→ **Task to carry out**
Instruction for the entries that follow: retype exactly the lines from the line with "makes (R92). -/" to the line with "R88, R89) -/", both included, and omit all others.

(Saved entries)
•••
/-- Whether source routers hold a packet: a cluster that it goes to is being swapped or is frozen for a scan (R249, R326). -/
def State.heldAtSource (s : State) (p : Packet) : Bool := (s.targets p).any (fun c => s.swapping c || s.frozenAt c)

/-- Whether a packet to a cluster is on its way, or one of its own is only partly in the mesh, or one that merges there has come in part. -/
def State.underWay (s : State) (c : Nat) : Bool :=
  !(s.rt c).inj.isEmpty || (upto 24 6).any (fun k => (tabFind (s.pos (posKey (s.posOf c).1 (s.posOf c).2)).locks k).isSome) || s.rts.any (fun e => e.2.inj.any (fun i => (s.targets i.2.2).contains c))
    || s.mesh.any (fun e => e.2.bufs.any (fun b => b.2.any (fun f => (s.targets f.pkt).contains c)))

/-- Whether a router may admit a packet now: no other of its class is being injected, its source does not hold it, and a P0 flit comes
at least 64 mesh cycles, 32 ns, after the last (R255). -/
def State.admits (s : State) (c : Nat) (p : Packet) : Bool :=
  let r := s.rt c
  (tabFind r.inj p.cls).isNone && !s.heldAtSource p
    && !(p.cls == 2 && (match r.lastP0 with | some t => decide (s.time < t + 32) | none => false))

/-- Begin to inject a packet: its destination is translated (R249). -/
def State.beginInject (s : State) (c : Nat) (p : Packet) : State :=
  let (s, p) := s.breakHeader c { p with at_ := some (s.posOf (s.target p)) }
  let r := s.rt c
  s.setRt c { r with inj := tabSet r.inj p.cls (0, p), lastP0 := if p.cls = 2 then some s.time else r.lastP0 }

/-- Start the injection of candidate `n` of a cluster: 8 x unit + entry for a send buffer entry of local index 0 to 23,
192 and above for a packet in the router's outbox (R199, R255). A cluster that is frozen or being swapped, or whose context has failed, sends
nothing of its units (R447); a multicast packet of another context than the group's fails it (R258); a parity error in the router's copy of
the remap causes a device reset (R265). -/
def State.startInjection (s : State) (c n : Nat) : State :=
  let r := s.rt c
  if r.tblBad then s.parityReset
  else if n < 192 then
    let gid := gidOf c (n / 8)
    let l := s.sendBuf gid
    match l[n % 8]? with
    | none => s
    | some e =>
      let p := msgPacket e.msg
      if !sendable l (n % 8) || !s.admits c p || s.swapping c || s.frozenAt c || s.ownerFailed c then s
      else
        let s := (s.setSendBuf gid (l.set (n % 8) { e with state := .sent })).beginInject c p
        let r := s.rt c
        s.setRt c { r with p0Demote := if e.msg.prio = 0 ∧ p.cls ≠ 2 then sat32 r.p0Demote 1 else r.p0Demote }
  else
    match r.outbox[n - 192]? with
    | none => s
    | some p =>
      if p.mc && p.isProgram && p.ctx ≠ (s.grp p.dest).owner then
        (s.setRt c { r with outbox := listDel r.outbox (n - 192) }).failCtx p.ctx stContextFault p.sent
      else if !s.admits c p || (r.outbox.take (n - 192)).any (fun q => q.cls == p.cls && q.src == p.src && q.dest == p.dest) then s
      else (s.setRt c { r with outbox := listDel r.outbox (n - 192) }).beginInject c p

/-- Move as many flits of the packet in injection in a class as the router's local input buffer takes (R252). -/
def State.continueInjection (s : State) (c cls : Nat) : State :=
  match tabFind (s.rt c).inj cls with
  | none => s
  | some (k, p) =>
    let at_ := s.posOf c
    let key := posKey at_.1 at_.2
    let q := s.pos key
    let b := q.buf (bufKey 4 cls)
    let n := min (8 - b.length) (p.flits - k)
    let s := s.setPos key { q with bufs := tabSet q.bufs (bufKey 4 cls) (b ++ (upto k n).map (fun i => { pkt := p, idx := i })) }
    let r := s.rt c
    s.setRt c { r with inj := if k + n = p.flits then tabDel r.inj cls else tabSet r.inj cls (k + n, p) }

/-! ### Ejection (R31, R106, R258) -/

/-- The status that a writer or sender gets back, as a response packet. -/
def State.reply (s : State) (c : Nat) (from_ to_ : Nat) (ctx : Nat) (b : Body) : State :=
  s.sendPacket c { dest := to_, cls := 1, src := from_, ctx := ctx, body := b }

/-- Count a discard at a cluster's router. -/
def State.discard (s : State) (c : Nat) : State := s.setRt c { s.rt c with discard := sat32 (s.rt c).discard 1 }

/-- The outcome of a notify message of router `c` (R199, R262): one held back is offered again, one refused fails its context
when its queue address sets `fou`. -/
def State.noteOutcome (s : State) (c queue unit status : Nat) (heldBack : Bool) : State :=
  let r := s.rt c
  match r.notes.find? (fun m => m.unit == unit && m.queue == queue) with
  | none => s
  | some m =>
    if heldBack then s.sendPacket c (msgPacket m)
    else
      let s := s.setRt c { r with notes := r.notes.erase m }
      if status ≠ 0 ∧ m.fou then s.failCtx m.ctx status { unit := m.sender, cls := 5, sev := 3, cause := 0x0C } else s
•••
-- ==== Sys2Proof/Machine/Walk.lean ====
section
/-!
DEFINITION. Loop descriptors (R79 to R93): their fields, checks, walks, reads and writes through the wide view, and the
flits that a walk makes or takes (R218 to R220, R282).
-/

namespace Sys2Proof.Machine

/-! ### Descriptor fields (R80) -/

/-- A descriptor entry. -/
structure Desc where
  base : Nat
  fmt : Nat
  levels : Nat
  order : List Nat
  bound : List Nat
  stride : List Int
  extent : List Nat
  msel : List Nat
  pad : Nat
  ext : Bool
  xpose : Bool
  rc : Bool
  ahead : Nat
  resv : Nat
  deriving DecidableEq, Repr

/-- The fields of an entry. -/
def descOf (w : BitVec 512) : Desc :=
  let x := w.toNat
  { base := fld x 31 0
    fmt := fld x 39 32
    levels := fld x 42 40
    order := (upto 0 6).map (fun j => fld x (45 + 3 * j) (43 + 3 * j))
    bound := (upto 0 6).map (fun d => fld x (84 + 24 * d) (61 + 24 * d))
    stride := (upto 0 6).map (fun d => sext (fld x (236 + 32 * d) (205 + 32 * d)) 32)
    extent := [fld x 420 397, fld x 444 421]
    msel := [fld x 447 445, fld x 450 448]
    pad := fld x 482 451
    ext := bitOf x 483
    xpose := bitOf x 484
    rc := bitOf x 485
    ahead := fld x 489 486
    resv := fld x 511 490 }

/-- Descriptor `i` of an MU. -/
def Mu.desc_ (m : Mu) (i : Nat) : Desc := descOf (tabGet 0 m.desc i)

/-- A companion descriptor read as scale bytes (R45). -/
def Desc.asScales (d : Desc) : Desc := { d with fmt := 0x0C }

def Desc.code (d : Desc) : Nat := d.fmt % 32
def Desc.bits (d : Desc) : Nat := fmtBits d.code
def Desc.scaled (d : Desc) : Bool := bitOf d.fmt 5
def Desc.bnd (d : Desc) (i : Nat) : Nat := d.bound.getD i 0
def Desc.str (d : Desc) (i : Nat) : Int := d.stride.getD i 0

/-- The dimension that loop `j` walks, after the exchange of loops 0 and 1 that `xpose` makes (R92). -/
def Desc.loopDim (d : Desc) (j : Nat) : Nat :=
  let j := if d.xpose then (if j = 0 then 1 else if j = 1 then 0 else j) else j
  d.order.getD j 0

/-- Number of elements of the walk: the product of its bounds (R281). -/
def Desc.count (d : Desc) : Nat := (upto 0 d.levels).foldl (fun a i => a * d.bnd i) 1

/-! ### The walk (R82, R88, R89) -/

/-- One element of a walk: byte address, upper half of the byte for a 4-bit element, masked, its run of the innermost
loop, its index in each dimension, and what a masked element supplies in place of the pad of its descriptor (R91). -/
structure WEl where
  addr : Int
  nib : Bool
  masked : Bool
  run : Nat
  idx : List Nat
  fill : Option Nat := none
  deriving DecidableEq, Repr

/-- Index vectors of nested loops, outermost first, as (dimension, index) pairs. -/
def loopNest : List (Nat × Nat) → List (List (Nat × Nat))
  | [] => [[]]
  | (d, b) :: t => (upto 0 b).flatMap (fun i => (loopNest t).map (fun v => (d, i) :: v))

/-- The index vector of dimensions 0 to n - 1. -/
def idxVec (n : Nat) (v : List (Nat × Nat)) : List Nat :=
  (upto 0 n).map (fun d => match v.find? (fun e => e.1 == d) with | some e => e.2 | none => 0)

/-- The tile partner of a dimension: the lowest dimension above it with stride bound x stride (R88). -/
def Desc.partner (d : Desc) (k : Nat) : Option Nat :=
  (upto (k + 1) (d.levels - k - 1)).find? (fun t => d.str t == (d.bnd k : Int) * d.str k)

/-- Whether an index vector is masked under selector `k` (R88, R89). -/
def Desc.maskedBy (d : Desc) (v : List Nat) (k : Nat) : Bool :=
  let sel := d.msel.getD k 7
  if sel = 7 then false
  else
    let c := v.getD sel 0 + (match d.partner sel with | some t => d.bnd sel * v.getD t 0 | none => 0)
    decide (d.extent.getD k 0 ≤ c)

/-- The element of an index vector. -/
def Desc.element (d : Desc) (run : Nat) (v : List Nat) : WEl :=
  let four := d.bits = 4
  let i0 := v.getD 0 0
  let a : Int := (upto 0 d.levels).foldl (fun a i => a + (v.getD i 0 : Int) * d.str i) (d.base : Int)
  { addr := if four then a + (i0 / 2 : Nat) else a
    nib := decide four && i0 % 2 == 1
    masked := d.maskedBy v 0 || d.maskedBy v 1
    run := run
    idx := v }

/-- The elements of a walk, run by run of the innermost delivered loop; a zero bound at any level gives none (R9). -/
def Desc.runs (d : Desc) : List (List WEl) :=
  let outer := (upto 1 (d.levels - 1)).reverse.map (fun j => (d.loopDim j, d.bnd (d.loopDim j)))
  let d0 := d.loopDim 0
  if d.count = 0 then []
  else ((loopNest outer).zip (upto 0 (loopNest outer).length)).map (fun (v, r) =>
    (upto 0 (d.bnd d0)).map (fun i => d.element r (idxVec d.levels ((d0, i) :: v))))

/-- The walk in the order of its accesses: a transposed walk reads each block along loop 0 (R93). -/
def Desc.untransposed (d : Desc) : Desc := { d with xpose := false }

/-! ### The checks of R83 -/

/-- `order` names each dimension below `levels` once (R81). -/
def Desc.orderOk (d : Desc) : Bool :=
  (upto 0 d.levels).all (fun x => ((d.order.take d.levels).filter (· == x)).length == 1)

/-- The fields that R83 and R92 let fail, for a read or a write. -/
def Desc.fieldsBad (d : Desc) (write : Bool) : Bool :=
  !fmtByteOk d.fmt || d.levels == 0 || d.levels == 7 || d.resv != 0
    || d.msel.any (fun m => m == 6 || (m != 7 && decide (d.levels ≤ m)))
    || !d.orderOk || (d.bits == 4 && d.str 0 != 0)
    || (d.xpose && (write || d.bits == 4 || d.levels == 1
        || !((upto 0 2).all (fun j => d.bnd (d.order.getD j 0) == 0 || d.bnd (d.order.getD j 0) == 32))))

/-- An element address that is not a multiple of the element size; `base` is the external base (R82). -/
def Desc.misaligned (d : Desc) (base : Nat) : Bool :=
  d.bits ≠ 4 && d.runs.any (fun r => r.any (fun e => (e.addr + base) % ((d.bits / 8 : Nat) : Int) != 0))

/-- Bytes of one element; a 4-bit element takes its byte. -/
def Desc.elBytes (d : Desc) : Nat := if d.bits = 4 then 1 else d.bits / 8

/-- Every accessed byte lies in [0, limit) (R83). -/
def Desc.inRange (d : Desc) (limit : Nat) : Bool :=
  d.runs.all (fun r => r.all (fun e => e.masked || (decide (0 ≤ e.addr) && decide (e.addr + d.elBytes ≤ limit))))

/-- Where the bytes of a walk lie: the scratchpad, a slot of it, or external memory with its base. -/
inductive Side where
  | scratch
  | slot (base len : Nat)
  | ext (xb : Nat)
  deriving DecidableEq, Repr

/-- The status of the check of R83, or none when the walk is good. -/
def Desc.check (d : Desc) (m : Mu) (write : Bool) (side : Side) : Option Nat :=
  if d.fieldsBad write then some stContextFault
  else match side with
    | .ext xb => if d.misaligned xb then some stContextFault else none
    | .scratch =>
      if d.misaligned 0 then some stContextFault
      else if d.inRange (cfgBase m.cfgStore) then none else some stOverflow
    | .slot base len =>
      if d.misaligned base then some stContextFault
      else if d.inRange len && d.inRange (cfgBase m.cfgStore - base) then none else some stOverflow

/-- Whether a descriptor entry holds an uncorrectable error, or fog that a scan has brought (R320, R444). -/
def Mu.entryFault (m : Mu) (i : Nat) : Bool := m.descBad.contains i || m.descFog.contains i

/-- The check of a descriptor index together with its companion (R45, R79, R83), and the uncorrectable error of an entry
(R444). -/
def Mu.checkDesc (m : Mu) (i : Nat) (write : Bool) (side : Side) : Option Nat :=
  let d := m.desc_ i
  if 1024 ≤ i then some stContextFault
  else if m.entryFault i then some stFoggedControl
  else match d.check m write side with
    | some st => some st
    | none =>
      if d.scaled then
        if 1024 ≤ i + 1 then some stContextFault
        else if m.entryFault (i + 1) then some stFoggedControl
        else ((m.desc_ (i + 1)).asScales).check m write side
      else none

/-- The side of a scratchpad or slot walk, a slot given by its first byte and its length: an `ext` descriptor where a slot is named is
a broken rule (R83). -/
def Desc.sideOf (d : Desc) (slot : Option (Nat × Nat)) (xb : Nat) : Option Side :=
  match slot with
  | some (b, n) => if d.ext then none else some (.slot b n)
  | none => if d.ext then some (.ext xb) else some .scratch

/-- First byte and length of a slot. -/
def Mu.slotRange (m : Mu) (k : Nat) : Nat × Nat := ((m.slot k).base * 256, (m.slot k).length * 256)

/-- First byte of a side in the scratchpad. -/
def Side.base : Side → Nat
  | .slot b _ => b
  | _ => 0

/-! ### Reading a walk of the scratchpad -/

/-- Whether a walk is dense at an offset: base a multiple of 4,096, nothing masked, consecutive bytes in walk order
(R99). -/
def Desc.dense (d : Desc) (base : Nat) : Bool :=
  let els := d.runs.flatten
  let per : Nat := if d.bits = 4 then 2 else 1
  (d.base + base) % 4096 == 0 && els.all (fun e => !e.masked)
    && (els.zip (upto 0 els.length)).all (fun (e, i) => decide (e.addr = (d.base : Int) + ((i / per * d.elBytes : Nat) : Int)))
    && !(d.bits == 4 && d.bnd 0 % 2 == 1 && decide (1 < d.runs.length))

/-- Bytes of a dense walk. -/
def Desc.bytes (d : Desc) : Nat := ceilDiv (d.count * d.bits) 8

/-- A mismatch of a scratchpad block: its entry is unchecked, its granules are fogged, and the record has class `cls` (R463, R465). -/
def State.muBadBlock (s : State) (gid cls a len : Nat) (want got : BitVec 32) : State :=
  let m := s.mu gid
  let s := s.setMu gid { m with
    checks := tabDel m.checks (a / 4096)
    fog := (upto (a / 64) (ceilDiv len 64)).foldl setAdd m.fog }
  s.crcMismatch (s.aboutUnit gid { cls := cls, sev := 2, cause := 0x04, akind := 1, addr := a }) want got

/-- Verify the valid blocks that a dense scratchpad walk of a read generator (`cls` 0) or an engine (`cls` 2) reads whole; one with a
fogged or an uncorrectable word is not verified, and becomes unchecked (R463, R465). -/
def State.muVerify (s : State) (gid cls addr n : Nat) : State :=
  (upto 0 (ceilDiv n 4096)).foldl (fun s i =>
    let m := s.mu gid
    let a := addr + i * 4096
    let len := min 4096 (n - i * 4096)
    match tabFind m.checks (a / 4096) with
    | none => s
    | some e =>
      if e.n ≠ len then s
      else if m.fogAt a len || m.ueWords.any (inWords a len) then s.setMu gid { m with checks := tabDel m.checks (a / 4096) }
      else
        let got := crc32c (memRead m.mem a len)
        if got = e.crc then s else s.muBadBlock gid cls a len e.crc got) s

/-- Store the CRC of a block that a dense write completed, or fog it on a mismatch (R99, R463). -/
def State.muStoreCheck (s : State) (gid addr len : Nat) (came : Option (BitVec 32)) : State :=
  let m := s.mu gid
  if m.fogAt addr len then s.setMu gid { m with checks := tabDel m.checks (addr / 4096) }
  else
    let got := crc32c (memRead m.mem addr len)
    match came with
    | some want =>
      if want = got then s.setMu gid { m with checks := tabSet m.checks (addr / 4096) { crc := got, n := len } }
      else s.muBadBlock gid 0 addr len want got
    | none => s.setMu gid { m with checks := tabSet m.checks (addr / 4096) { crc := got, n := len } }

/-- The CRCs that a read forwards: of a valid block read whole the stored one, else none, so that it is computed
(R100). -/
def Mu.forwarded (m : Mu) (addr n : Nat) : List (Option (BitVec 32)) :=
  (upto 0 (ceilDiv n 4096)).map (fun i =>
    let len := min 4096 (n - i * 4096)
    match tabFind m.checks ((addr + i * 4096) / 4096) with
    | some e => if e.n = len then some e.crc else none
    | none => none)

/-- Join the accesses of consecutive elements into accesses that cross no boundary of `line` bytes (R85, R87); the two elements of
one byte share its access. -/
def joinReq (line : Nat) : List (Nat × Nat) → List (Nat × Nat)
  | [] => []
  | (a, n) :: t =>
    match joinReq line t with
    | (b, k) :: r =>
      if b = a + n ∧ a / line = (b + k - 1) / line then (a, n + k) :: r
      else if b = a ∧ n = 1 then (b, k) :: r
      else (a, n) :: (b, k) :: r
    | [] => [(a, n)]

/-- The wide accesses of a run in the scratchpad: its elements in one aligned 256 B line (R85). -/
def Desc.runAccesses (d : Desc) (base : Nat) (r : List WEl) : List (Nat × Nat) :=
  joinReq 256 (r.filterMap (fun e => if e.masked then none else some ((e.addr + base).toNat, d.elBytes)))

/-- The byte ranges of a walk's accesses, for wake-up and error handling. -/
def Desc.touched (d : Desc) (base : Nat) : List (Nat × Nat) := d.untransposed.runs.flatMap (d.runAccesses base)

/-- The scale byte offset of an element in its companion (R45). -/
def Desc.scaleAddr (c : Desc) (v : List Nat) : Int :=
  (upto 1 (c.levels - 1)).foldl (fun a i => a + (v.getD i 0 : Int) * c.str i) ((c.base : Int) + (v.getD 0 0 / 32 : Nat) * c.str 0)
•••
→ **Result**
/-- The dimension that loop `j` walks, after the exchange of loops 0 and 1 that `xpose` makes (R92). -/
def Desc.loopDim (d : Desc) (j : Nat) : Nat :=
  let j := if d.xpose then (if j = 0 then 1 else if j = 1 then 0 else j) else j
  d.order.getD j 0

/-- Number of elements of the walk: the product of its bounds (R281). -/
def Desc.count (d : Desc) : Nat := (upto 0 d.levels).foldl (fun a i => a * d.bnd i) 1

/-! ### The walk (R82, R88, R89) -/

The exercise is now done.